While TanStack DB works great with REST and GraphQL, it truly shines when paired with sync engines. ElectricSQL, for example, uses Postgres logical replication to stream changes directly to clients:

const todoCollection = createCollection(
  electricCollectionOptions({
    shapeOptions: {
      url: 'http://localhost:3003/v1/shape',
      params: { table: 'todos' }
    },
    getKey: (item) => item.id
  })
)

Now any change to your Postgres database instantly updates all connected clients—no WebSocket plumbing, no manual broadcasting. This local-first sync pattern eliminates network latency from user interactions entirely.

Incremental Adoption Path

TanStack DB layers on top of your existing TanStack Query setup. Start with one collection, keep your current API calls, and migrate incrementally:

  1. Wrap an existing query in a collection
  2. Replace filtered arrays with live queries
  3. Simplify mutations with automatic optimistic updates
  4. (Optional) Add real-time sync with ElectricSQL

Each step improves performance and reduces complexity. No big-bang rewrites required.

Conclusion

TanStack DB brings differential dataflow to JavaScript, enabling reactive UIs that update in microseconds rather than milliseconds. By extending TanStack Query with collections and live queries, it eliminates the traditional trade-offs between network efficiency and rendering performance.

While still in beta, TanStack DB is ready for exploration and incremental adoption. Start with a single collection in a non-critical feature and experience the difference sub-millisecond updates make to your application’s feel. Your users—and your codebase—will thank you.

FAQs

Yes, TanStack DB can replace Redux or Zustand for client state management. It handles both server and client state through collections and live queries. However, incremental adoption is recommended to minimize risk during the beta phase.

Unlike ORMs that focus on database abstraction, TanStack DB is a reactive client store with differential dataflow. It operates in the browser, enabling sub-millisecond updates without server round trips while maintaining type safety and relational capabilities.

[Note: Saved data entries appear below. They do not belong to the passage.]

-- ==== Sys2Proof/Machine/EvDbg.lean ====
section
/-! DEFINITION. The debugger, deterministic mode, the scheduler's own events, and the boot (R19, R24, R61, R134, R259, R272, R273, R291). An
event that is not due changes nothing. -/

namespace Sys2Proof.Machine

/-! ### The debugger (R272, R273) -/

/-- Halt one stand of a grove, which stays in place (R272). -/
def State.haltOne (s : State) (c key : Nat) : State :=
  let gid := (s.stand key).grove
  let g := s.grove gid
  let (s1, x) := s.haltStand key 1
  let sg : SavedGrove := { id := gid, grove := { g with scratch := [] }, stands := [x], scr := s.scratchPlace g.core g,
                           sources := (s.ctxSlot g.core c).sources, onto := some g.core }
  s1.modCtx c fun y => { y with saved := y.saved ++ [sg] }

/-- DEBUG_HALT: a vacate of a stand or a grove alone, with image reason 1 (R272). -/
def evDebugHalt (c : Nat) (tgt : HaltTarget) (s : State) : Option State :=
  due (s.ctx c).debugger (match tgt with
    | .stand key => match SMap.get? s.stands key with
      | none => none
      | some st => due (st.ctx == c) (some (s.haltOne c key))
    | .grove g => match SMap.get? s.groves g with
      | none => none
      | some x => due ((s.launch x.launch).ctx == c) (some (s.haltGrove g 1 (some x.core))))
def execDebugHalt (c : Nat) (tgt : HaltTarget) (s : State) : Out? := event s (evDebugHalt c tgt s)

/-- The halted stand whose place is `key`: its context, its kernel and its image. -/
def State.haltedAt (s : State) (key : Nat) : Option (Nat × Kernel × Nat) :=
  s.ctxs.findSome? fun kv => kv.2.saved.findSome? fun g => (g.stands.find? fun x => g.grove.core * 64 + x.idx == key).map fun x =>
    (kv.1, s.savedKernel g, x.image)

/-- Change HELD of an entry of a halted image. -/
def State.holdImage (s : State) (ker : Kernel) (image idx : Nat) (on : Bool) : State :=
  let pa := image + 0x40 + 16 * idx + 14
  let b := s.homeByte pa
  (s.putHome pa (if on then b ||| 0x08#8 else b &&& 0xF7#8)).sealImage ker image

/-- Set or clear HELD of any entry, of a running stand or of a halted image, with a debugger attached (R272, R273). -/
def State.hold (s : State) (key idx : Nat) (on : Bool) (f : Path → Path) : Option State :=
  due (decide (idx < 8)) (match SMap.get? s.stands key with
    | some st => due (s.ctx st.ctx).debugger (some (s.setStand key (st.modPath idx f)))
    | none => match s.haltedAt key with
      | some (c, ker, image) => due (s.ctx c).debugger (some (s.holdImage ker image idx on))
      | none => none)

/-- DEBUG_SET_HELD (R272). -/
def evDebugSetHeld (key idx : Nat) (s : State) : Option State := s.hold key idx true fun p => { p with held := true, single := false }
def execDebugSetHeld (st path : Nat) (s : State) : Out? := event s (evDebugSetHeld st path s)

/-- DEBUG_RELEASE_HELD: the entry runs on, past what held it (R273). -/
def evDebugReleaseHeld (key idx : Nat) (s : State) : Option State :=
  s.hold key idx false fun p => if p.held then { p with held := false, pass := true } else p
def execDebugReleaseHeld (st path : Nat) (s : State) : Out? := event s (evDebugReleaseHeld st path s)

/-- SINGLE_STEP: a HELD entry runs one instruction (R273). -/
def evSingleStep (key idx : Nat) (s : State) : Option State :=
  match SMap.get? s.stands key with
  | none => none
  | some st => due ((s.ctx st.ctx).debugger && (st.path idx).held && (st.path idx).state.runs)
      (some (s.setStand key (st.modPath idx fun p => { p with held := false, single := true })))
def execSingleStep (st path : Nat) (s : State) : Out? := event s (evSingleStep st path s)

/-- BREAKPOINT_HIT: a path about to issue at a breakpoint becomes HELD instead, and the debugger is told (R272). -/
def evBreakpointHit (key idx : Nat) (s : State) : Option State :=
  match SMap.get? s.stands key with
  | none => none
  | some st => due (s.atBreakpoint ⟨key, idx, false, 0⟩ (st.path idx).pc && (st.path idx).state.runs)
      (some ((s.setStand key (st.modPath idx fun p => { p with held := true })).tell (.debugStop st.ctx (s.gsi key) idx)))
def execBreakpointHit (st path : Nat) (s : State) : Out? := event s (evBreakpointHit st path s)

/-- Put in, or take out, one of a core's eight. -/
def putEntry {α : Type} (m : SMap α) (k : Nat) (x : Option α) : SMap α :=
  match x with
  | some v => SMap.insert m k v
  | none => SMap.erase m k

/-- DEBUG_SET_BREAKPOINT (R272). -/
def evDebugSetBreakpoint (core k : Nat) (bp : Option Breakpoint) (s : State) : Option State :=
  due (decide (core < Config.dies * Config.physPerDie ∧ k < Config.breakpoints)) (some (s.modCore core fun c => { c with breaks := putEntry c.breaks k bp }))
def execDebugSetBreakpoint (core k : Nat) (bp : Option Breakpoint) (s : State) : Out? := event s (evDebugSetBreakpoint core k bp s)

/-- DEBUG_SET_WATCHPOINT (R134). -/
def evDebugSetWatchpoint (core k : Nat) (wp : Option Watchpoint) (s : State) : Option State :=
  due (decide (core < Config.dies * Config.physPerDie ∧ k < Config.watchpoints)) (some (s.modCore core fun c => { c with watch := putEntry c.watch k wp }))
def execDebugSetWatchpoint (core k : Nat) (wp : Option Watchpoint) (s : State) : Out? := event s (evDebugSetWatchpoint core k wp s)

/-! ### A core's own modes and the scheduler -/

/-- DETERMINISTIC_MODE_SWITCH: only while the core holds no context; the window has at most 4 MiB (R61). -/
def evDeterministicModeSwitch (core : Nat) (on : Bool) (base len : Nat) (s : State) : Option State :=
  let c := s.core core
  due (decide (core < Config.dies * Config.physPerDie ∧ len ≤ 4194304) && c.slot0.ctx.isNone && c.slot1.ctx.isNone)
    (some (s.setCore core { c with det := on, window := (base, len) }))
def execDeterministicModeSwitch (core : Nat) (on : Bool) (base len : Nat) (s : State) : Out? := event s (evDeterministicModeSwitch core on base len s)

/-- GREEDY_RUN_LIMIT: a quarter's greedy path has issued 256 instructions in a row (R19). -/
def evGreedyRunLimit (core quarter : Nat) (s : State) : Option State :=
  let q := SMap.get {} (s.core core).quarters quarter
  due (decide (Config.greedyRun ≤ q.run) && q.greedy.isSome) (some (s.giveUp core quarter))
def execGreedyRunLimit (core quarter : Nat) (s : State) : Out? := event s (evGreedyRunLimit core quarter s)

/-- SPECULATION_SQUASH: what a path issued past an unresolved event is gone, with its whole charge (R24, R154). -/
def evSpeculationSquash (key idx : Nat) (s : State) : Option State :=
  match SMap.get? s.stands key with
  | none => none
  | some st =>
    due (!(s.specOps st.uid idx).isEmpty) (some (s.squashPath key idx))
def execSpeculationSquash (st path : Nat) (s : State) : Out? := event s (evSpeculationSquash st path s)

/-! ### Boot (R291) -/

/-- BOOT: the ROM measures each image; the Pelfold runs if every signature holds, else it stays in recovery. -/
def evBoot (s : State) : Option State :=
  due (s.power == .reset)
    (some { s with measured := s.firmware.map fun f => sha384 f.bytes, power := if s.firmware.all (·.valid) then .on else .recovery })
def execBoot (s : State) : Out? := event s (evBoot s)

/-- SPDM_MEASUREMENTS_REQUEST: one block for each image. -/
def evSpdmMeasurementsRequest (s : State) : Option State :=
  due (s.power == .on || s.power == .recovery) (some (s.tell (.spdm s.measured)))
def execSpdmMeasurementsRequest (s : State) : Out? := event s (evSpdmMeasurementsRequest s)

end Sys2Proof.Machine
end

TanStack DB automatically rolls back optimistic updates when server mutations fail. The UI reverts to the previous state without manual intervention. You can optionally add error handlers to display user feedback or retry logic.

While in beta, TanStack DB is stable for incremental adoption in non-critical features. Start with isolated components and expand usage as you gain confidence. The core concepts are solid even if specific APIs may evolve before the stable release.